It was announced that the set-list for any given performance of the tour would be partially determined by the most popular titles logged in a telephone poll by calling the premium-rate telephone number 1-900-2-BOWIE-90. Money earned from phone calls to the number were donated to two charities, Save the Children and a Brixton charity. Mail-in ballots were made available to vote by in territories where telephone technology was not available.

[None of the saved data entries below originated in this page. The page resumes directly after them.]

theorem keeps_clkreq (on : Bool) (h0 : P s) : P (State.clkreq s on) := by
  unfold State.clkreq
  repeat' first
    | with_reducible first | assumption | intro _ | apply keeps_send hP | apply hP.ite
    | simp only [hP.upd]
    | simp only [id_eq]
    | (extract_lets +onlyGivenNames x; refine (fun (hx : P x) => ?_) ?_; clear_value x; rotate_left; subst x; rotate_right)
    | (extract_lets +onlyGivenNames x; clear_value x)
    | (split; all_goals (rename_i heq; have e2 := congrArg Prod.snd heq; simp only at e2; subst e2))
    | split

theorem keeps_l1Enter (pm : Bool) (h0 : P s) : P (State.l1Enter s pm) := by
  unfold State.l1Enter
  repeat' first
    | with_reducible first | assumption | intro _ | apply hP.set
    | simp only [hP.upd]
    | simp only [id_eq]
    | (extract_lets +onlyGivenNames x; refine (fun (hx : P x) => ?_) ?_; clear_value x; rotate_left; subst x; rotate_right)
    | (extract_lets +onlyGivenNames x; clear_value x)
    | (split; all_goals (rename_i heq; have e2 := congrArg Prod.snd heq; simp only at e2; subst e2))
    | split

theorem keeps_pmL1 (h0 : P s) : P (State.pmL1 s) := by
  unfold State.pmL1
  repeat' first
    | with_reducible first | assumption | intro _ | apply keeps_l1Enter hP | apply keeps_send hP | apply hP.ite
    | simp only [hP.upd]
    | simp only [id_eq]
    | (extract_lets +onlyGivenNames x; refine (fun (hx : P x) => ?_) ?_; clear_value x; rotate_left; subst x; rotate_right)
    | (extract_lets +onlyGivenNames x; clear_value x)
    | (split; all_goals (rename_i heq; have e2 := congrArg Prod.snd heq; simp only at e2; subst e2))
    | split

theorem keeps_l1Leave (h0 : P s) : P (State.l1Leave s) := by
  unfold State.l1Leave
  repeat' first
    | with_reducible first | assumption | intro _ | apply keeps_clkreq hP | apply keeps_send hP | apply hP.ite
    | simp only [hP.upd]
    | simp only [id_eq]
    | (extract_lets +onlyGivenNames x; refine (fun (hx : P x) => ?_) ?_; clear_value x; rotate_left; subst x; rotate_right)
    | (extract_lets +onlyGivenNames x; clear_value x)
    | (split; all_goals (rename_i heq; have e2 := congrArg Prod.snd heq; simp only at e2; subst e2))
    | split

theorem keeps_eqTake (e : EqRun) (h0 : P s) : P (State.eqTake s e) := by
  unfold State.eqTake
  repeat' first
    | with_reducible first | assumption | intro _ | apply hP.ite
    | simp only [hP.upd]
    | simp only [id_eq]
    | (extract_lets +onlyGivenNames x; refine (fun (hx : P x) => ?_) ?_; clear_value x; rotate_left; subst x; rotate_right)
    | (extract_lets +onlyGivenNames x; clear_value x)
    | (split; all_goals (rename_i heq; have e2 := congrArg Prod.snd heq; simp only at e2; subst e2))
    | split

theorem keeps_eqDrop (h0 : P s) : P (State.eqDrop s) := by
  unfold State.eqDrop
  repeat' first
    | with_reducible first | assumption | intro _
    | simp only [hP.upd]
    | simp only [id_eq]
    | (extract_lets +onlyGivenNames x; refine (fun (hx : P x) => ?_) ?_; clear_value x; rotate_left; subst x; rotate_right)
    | (extract_lets +onlyGivenNames x; clear_value x)
    | (split; all_goals (rename_i heq; have e2 := congrArg Prod.snd heq; simp only at e2; subst e2))
    | split

theorem keeps_widthTrained (w : Nat) (h0 : P s) : P (State.widthTrained s w) := by
  unfold State.widthTrained
  repeat' first
    | with_reducible first | assumption | intro _ | apply keeps_eqDrop hP | apply hP.ite
    | simp only [hP.upd]
    | simp only [id_eq]
    | (extract_lets +onlyGivenNames x; refine (fun (hx : P x) => ?_) ?_; clear_value x; rotate_left; subst x; rotate_right)
    | (extract_lets +onlyGivenNames x; clear_value x)
    | (split; all_goals (rename_i heq; have e2 := congrArg Prod.snd heq; simp only at e2; subst e2))
    | split

theorem keeps_setMarg (n : Nat) (m : Margin) (h0 : P s) : P (State.setMarg s n m) := by
  unfold State.setMarg
  repeat' first
    | with_reducible first | assumption | intro _
    | simp only [hP.upd]
    | simp only [id_eq]
    | (extract_lets +onlyGivenNames x; refine (fun (hx : P x) => ?_) ?_; clear_value x; rotate_left; subst x; rotate_right)
    | (extract_lets +onlyGivenNames x; clear_value x)
    | (split; all_goals (rename_i heq; have e2 := congrArg Prod.snd heq; simp only at e2; subst e2))
    | split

Bowie did in fact build the tour's setlist from calls to the phone number from all over the world, saying "What I ended up doing was taking about seven or eight [songs] from [the calls in] England, another seven or eight from the rest of Europe and the rest I made up from America so it's a good sampling of what everybody wanted in all the continents." The first shows of the tour held in March 1990 in Canada were performed before any telephone polls were completed, leading Bowie to guess at the list of songs the audience wanted to hear.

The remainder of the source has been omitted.